Ariel Syndicate 1910 v. Paramount Disaster Recovery, LLC
Ariel Syndicate 1910 v. Paramount Disaster Recovery, LLC
2018 WL 3978133 (M.D. Fla. 2018)
May 18, 2018
Irick, Daniel C., United States Magistrate Judge
Summary
The court considered the plaintiff's spoliation argument and ordered the plaintiff to file a notice detailing each document, preferably by Bates number, that the defendant should be precluded from relying on. The defendant must then file a response explaining why it should not be precluded from relying on the documents identified in the plaintiff's notice. Any ESI is important to this case, as it may be used to determine the date the plaintiff received the documents and whether the documents were in the defendant's possession, custody, or control prior to February 19, 2018.

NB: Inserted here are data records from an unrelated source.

-- ==== Sys2Proof/Machine/HostPort.lean ====
section
/-!
DEFINITION. The host port and the module's firmware (R207, R418 to R421, R426 to R429): host reads and writes, host windows, BAR0 registers, keys, attestation, module reset and the governor.
-/

namespace Sys2Proof.Machine

/-- R419: words of a line fetched from an owner for a host access, and the words of the line as the host then sees them. -/
def State.hostLine (s : State) (pa len : Nat) : State × (Nat → W32) :=
  match s.directory pa with
  | none => (s, fun i => s.memWord (pa / 128 * 128 + 4 * i))
  | some b =>
    let mask := BitVec.ofNat 32 ((2 ^ ((pa + len - 1) / 4 - pa / 4 + 1) - 1) * 2 ^ (pa % 128 / 4))
    let s1 := s.fetchOwner b.asid b.line mask
    (s1, s1.sliceWord b.asid b.line)

/-- A host access lies in one line of tower memory of a module that runs. -/
def State.hostReaches (s : State) (pa len : Nat) : Bool :=
  s.phase == .running && decide (0 < len ∧ pa % 128 + len ≤ 128 ∧ pa + len ≤ towerEnd)

/-- R418 to R420: a host read; the host receives its data. -/
def hostRead (pa len : Nat) (s : State) : Out :=
  if !s.hostReaches pa len then .next s
  else
    let r := s.hostLine pa len
    let byte (i : Nat) : Byte := (r.2 ((pa % 128 + i) / 4)).extractLsb' (8 * ((pa + i) % 4)) 8
    .next { r.1 with hostData := (List.range len).map byte }.fresh

/-- R215, R419: whether the line of a frame carries the mark of some context's sealed range. -/
def State.sealedFrame (s : State) (pa : Nat) : Bool :=
  s.contexts.any fun c => c.sealed.any fun r => c.marks.any fun m =>
    m.1 == r.1 && m.2.2 == pa / 65536 && lineIn r.1 r.2 ((m.2.1 * 65536 + pa % 65536) / 128)

/-- R419: the write of some bytes of a line, word by word: those that fall in word `i`, and where they begin. -/
def hostPiece (pa : Nat) (bs : List Byte) (i : Nat) : Nat × List Byte :=
  let lo := max pa (pa / 4 * 4 + 4 * i)
  let hi := min (pa + bs.length) (pa / 4 * 4 + 4 * i + 4)
  (lo, (List.range (hi - lo)).map fun j => nth 0 bs (lo - pa + j))

/-- R259, R419: one word of the host's write `k`: performed, or held beside a region's words and behind what is held there already. -/
def State.hostWord (s : State) (k : Nat) (p : Nat × List Byte) : State :=
  let w : Deferred := ⟨4096, 0, p.2.length, BitVec.ofNat 128 (natOfBytes p.2), 0, false, some (p.1, k)⟩
  if s.stillHeld w || s.deferred.any w.behind then { s with deferred := s.deferred ++ [w] } else s.performDeferred w

/-- R418 to R420: a host write: dropped and counted in a sealed range, else performed word by word. Its completion is returned once global time has passed its completion time (`State.hostReturned`). -/
def hostWrite (pa : Nat) (bs : List Byte) (s : State) : Out :=
  if !s.hostReaches pa bs.length then .next s
  else if s.sealedFrame (pa / 128 * 128) then
    .next { s with
      sealedDrops := if s.sealedDrops = BitVec.allOnes 64 then s.sealedDrops else s.sealedDrops + 1
      hostWrites := s.hostWrites ++ [⟨0, 0, frontSlice pa⟩] }
  else
    let n := (pa + bs.length - 1) / 4 - pa / 4 + 1
    let s1 := { s with hostWrites := s.hostWrites ++ [⟨n, 0, frontSlice pa⟩] }
    .next ((List.range n).foldl (fun (a : State) (i : Nat) => a.hostWord s.hostWrites.length (hostPiece pa bs i)) s1)

/-- R419: whether the completion of the host's write `k` has been returned. -/
def State.hostReturned (s : State) (k : Nat) : Bool :=
  (nth? s.hostWrites k).elim false fun h => h.held == 0 && (h.ctime == 0 || s.passed (sliceClock h.slice) h.ctime)

/-- R421, Table 24.2: a part of a host window: device base, length, host base, control. -/
def HostWindow.set (w : HostWindow) (part : Nat) (v : W64) : HostWindow :=
  match part with
  | 0 => { w with base := v }
  | 1 => { w with len := v }
  | 2 => { w with host := v }
  | _ => { w with ctl := v &&& 3 }

/-- R421: a write to a window register takes effect for every access translated after it. -/
def windowWrite (k part : Nat) (v : W64) (s : State) : Out :=
  if 16 ≤ k ∨ 4 ≤ part ∨ s.phase ≠ .running then .next s
  else .next { s with windows := modNth (fun w => { w.set part v with since := s.seq }) s.windows k }

/-- R421: whether an access translated under an old value of a window is still to be performed. -/
def State.windowBusy (s : State) (k : Nat) : Bool :=
  s.units.any fun u => u.reqs.any fun q => decide (q.seq < (nth? s.windows k).elim 0 fun w => w.since) && q.lanes.any fun l =>
    !l.done && l.attr.host.isSome && l.attr.window == k

/-- Table 24.2: a part of a window as it reads back: a window out of its bounds reads enable 0. -/
def HostWindow.get (w : HostWindow) (part : Nat) : W64 :=
  match part with
  | 0 => w.base
  | 1 => w.len
  | 2 => w.host
  | _ => if w.ok then w.ctl else w.ctl &&& 2

/-- R6, R420, Tables 24.1 and 24.4: the eight bytes that a BAR0 offset reads: a write-only register and an offset without contents read zero. -/
def State.registerRead (s : State) (off : Nat) : W64 :=
  if off = 0 then s.identity
  else if off = 8 then s.cap
  else if off = 0x10 then s.sealedDrops
  else if off = 0x18 then (if s.inStep then 1 else 0) + (if s.master = s.deviceId then 2 else 0)
  else if 0x10000 ≤ off ∧ off < 0x10200 then (nth? s.windows ((off - 0x10000) / 32)).elim 0 fun w => w.get (off % 32 / 8)
  else if 0x20000 ≤ off ∧ off < 0x24000 then
    let d := s.doorbell ((off - 0x20000) / 64)
    match off % 64 with
    | 0x10 => d.saveArea
    | 0x18 => d.saveSize
    | 0x20 => BitVec.ofNat 64 d.status
    | _ => 0
  else if 0x30000 ≤ off ∧ off < 0x31000 then BitVec.ofNat 64 (natOfBytes (sgetMany s.mailbox (off - 0x30000) 8))
  else 0

/-- R420, R421: the host reads eight bytes of BAR0. A window reads back once every access translated under its old value has been performed. -/
def State.hostRegister (s : State) (off : Nat) : State :=
  if off % 8 ≠ 0 ∨ 2 ^ 26 ≤ off ∨ s.phase = .stopped ∨ (0x10000 ≤ off ∧ off < 0x10200 ∧ s.windowBusy ((off - 0x10000) / 32)) then s
  else { s with hostData := bytesOf 8 (s.registerRead off).toNat }

/-- R420, Tables 24.1 and 24.4: an 8-byte write to a BAR0 offset without a behaviour of its own: a save-area or save-size register, the mailbox, or an offset that ignores it. -/
def registerWrite (off : Nat) (v : W64) (s : State) : Out :=
  if off % 8 ≠ 0 ∨ 2 ^ 26 ≤ off ∨ s.phase = .stopped then .next s
  else if 0x10000 ≤ off ∧ off < 0x10200 then .next s
  else if 0x20000 ≤ off ∧ off < 0x24000 then
    let slot := (off - 0x20000) / 64
    match off % 64 with
    | 0x00 => .next s
    | 0x08 => .next s
    | 0x10 => .next (s.setDoorbell slot fun d => { d with saveArea := v })
    | 0x18 => .next (s.setDoorbell slot fun d => { d with saveSize := v })
    | _ => .next s
  else if 0x30000 ≤ off ∧ off < 0x31000 then .next { s with mailbox := ssetMany s.mailbox (off - 0x30000) (bytesOf 8 v.toNat) }
  else .next s

/-- R428: an attestation report answers a host nonce of 32 bytes. -/
def attest (nonce : List Byte) (s : State) : Out :=
  if nonce.length ≠ 32 ∨ s.phase ≠ .running then .next s
  else .next { s with report := some { firmware := s.firmware.measure, config := s.config.measure, nonce := nonce, signer := s.identity } }

/-- R207: firmware loads one of the 64 tower keys, the data half in the low bits; no interface reads it back. -/
def keyLoad (slot : Nat) (key : BitVec 512) (s : State) : Out :=
  if 64 ≤ slot ∨ s.phase ≠ .running then .next s
  else .next { s with keys := (slot, key) :: s.keys.filter fun k => k.1 != slot }

/-- R426, R427: whether a firmware image and a configuration record verify and agree. -/
def recordVerifies (c : ConfigRecord) : Bool := c.rsaOk && c.slhOk

def bootOk (f : Firmware) (c : ConfigRecord) : Bool := recordVerifies c && f.rsaOk && f.slhOk && decide (c.minVersion ≤ f.version)

/-- R430: what a record supplies and what has been recorded since: one after another, nothing twice. -/
def mergeRepairs (found recorded : List Nat) : List Nat := found ++ found.foldl List.erase recorded

/-- R426, R427, R430: module reset: the image runs when everything verifies, else the module is in recovery. The repairs recorded since are part of the record (log entry 112). Time goes on, and the host's memory and the mask-programmed identity stay. -/
def moduleReset (f : Firmware) (c : ConfigRecord) (s : State) : State :=
  let ok := recordVerifies c
  { State.reset with
    agenda := s.agenda, focus := s.focus, free := s.free, seq := s.seq, tick := s.tick, now := s.now, ref := s.ref, inStep := s.inStep, skew := s.skew, lastSync := s.lastSync, hostMem := s.hostMem, identity := s.identity
    deviceId := s.deviceId, firmware := f, config := c, phase := if bootOk f c then .running else .recovery
    capMap := if ok then c.capMap else 0, spareClusters := if ok then mergeRepairs c.spares s.repairs.spares else []
    retiredChannels := if ok then mergeRepairs c.retired s.repairs.channels else []
    sparedRows := if ok then s.repairs.rows else [], sparedLanes := if ok then s.repairs.lanes else [], repairs := s.repairs }

/-- R429: above 115 °C the module stops, and its links are down. -/
def thermalStop (s : State) : State := { s with phase := .stopped, ports := s.ports.map fun (p : Port) => { p with up := false } }

/-- R419. Host read performed through the frame directory. -/
def execHostRead (pa len : Nat) (s : State) : Out := hostRead pa len s

/-- R419. Host write performed through the frame directory. -/
def execHostWrite (pa : Nat) (bytes : List (BitVec 8)) (s : State) : Out := hostWrite pa bytes s

/-- R421. Host window register write taking effect after old accesses drain. -/
def execHostWindowWrite (k part : Nat) (value : BitVec 64) (s : State) : Out := windowWrite k part value s

/-- R420. Write to a BAR0 register with no behaviour of its own. -/
def execRegisterWrite (off : Nat) (value : BitVec 64) (s : State) : Out := registerWrite off value s

/-- R428. Signed measurement report answering a host nonce. -/
def execAttestationReport (nonce : List (BitVec 8)) (s : State) : Out := attest nonce s

/-- R207. Firmware loads a tower encryption key slot. -/
def execKeyLoad (k : KeySlot) (s : State) : Out := keyLoad k.slot k.key s

/-- R426. Mask ROM verifies firmware and configuration at reset. -/
def execModuleReset (fw : Firmware) (cfg : ConfigRecord) (s : State) : Out := .next (moduleReset fw cfg s)

/-- R429. Governor lowers clocks to keep power and temperature limits: time only. -/
def execThermalThrottle (level : Nat) (s : State) : Out := .next { s with throttle := level }

/-- R429. Above 115 °C the module stops. -/
def execThermalShutdown (s : State) : Out := .next (thermalStop s)

end Sys2Proof.Machine
end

ARIEL SYNDICATE 1910, Plaintiff,
v.
PARAMOUNT DISASTER RECOVERY, LLC, Defendant
v.
PARAMOUNT DISASTER RECOVERY, LLC, Defendant
Case No: 6:17-cv-1279-Orl-37DCI
United States District Court, M.D. Florida, Orlando Division
Signed May 18, 2018
Irick, Daniel C., United States Magistrate Judge
ORDER
*1 This cause comes before the Court for consideration with oral argument on the following motion:
MOTION: MOTION TO STRIKE DEFENDANT’S COUNTERCLAIM (Doc. 55)
FILED: March 14, 2018
THEREON it is ORDERED that the motion is GRANTED in part and DENIED in part
This case stems from damage that a condominium complex allegedly suffered during Hurricane Matthew in October 2016. Doc. 7 at ¶ 1. The complex is operated by the Ormond Heritage Condominium Management Association, Inc. (the Insured). Id. at ¶ 2. Plaintiff issued a commercial insurance policy (the Policy) to the Insured that was effective at the time that Hurricane Matthew struck. Id. at ¶ 2. The Insured hired Defendant to repair damage caused by Hurricane Matthew. Id. at ¶ 3. The Insured allegedly assigned its rights under the Policy to Defendant, leading Defendant to file a proof of loss with Plaintiff claiming a multimillion dollar loss, including more than $2 million for “dry-out and temporary repairs.” Id.at ¶¶ 3, 7, 11, 14. Plaintiff has contended that many of the claimed losses are either limited or excluded under the Policy. Id. at ¶¶ 15-32. Thus, Plaintiff filed this declaratory action seeking a declaration concerning the parties’ rights under the Policy. Defendant answered and asserted counterclaims against Plaintiff for breach of contract and statutory bad faith. Doc. 10. In response to Defendant’s counterclaim, Plaintiff filed an answer and affirmative defenses, including an affirmative defense that Defendant’s invoice for “dry-out and temporary repairs” overstates the cost of the services actually performed. Doc. 34 at 14-15.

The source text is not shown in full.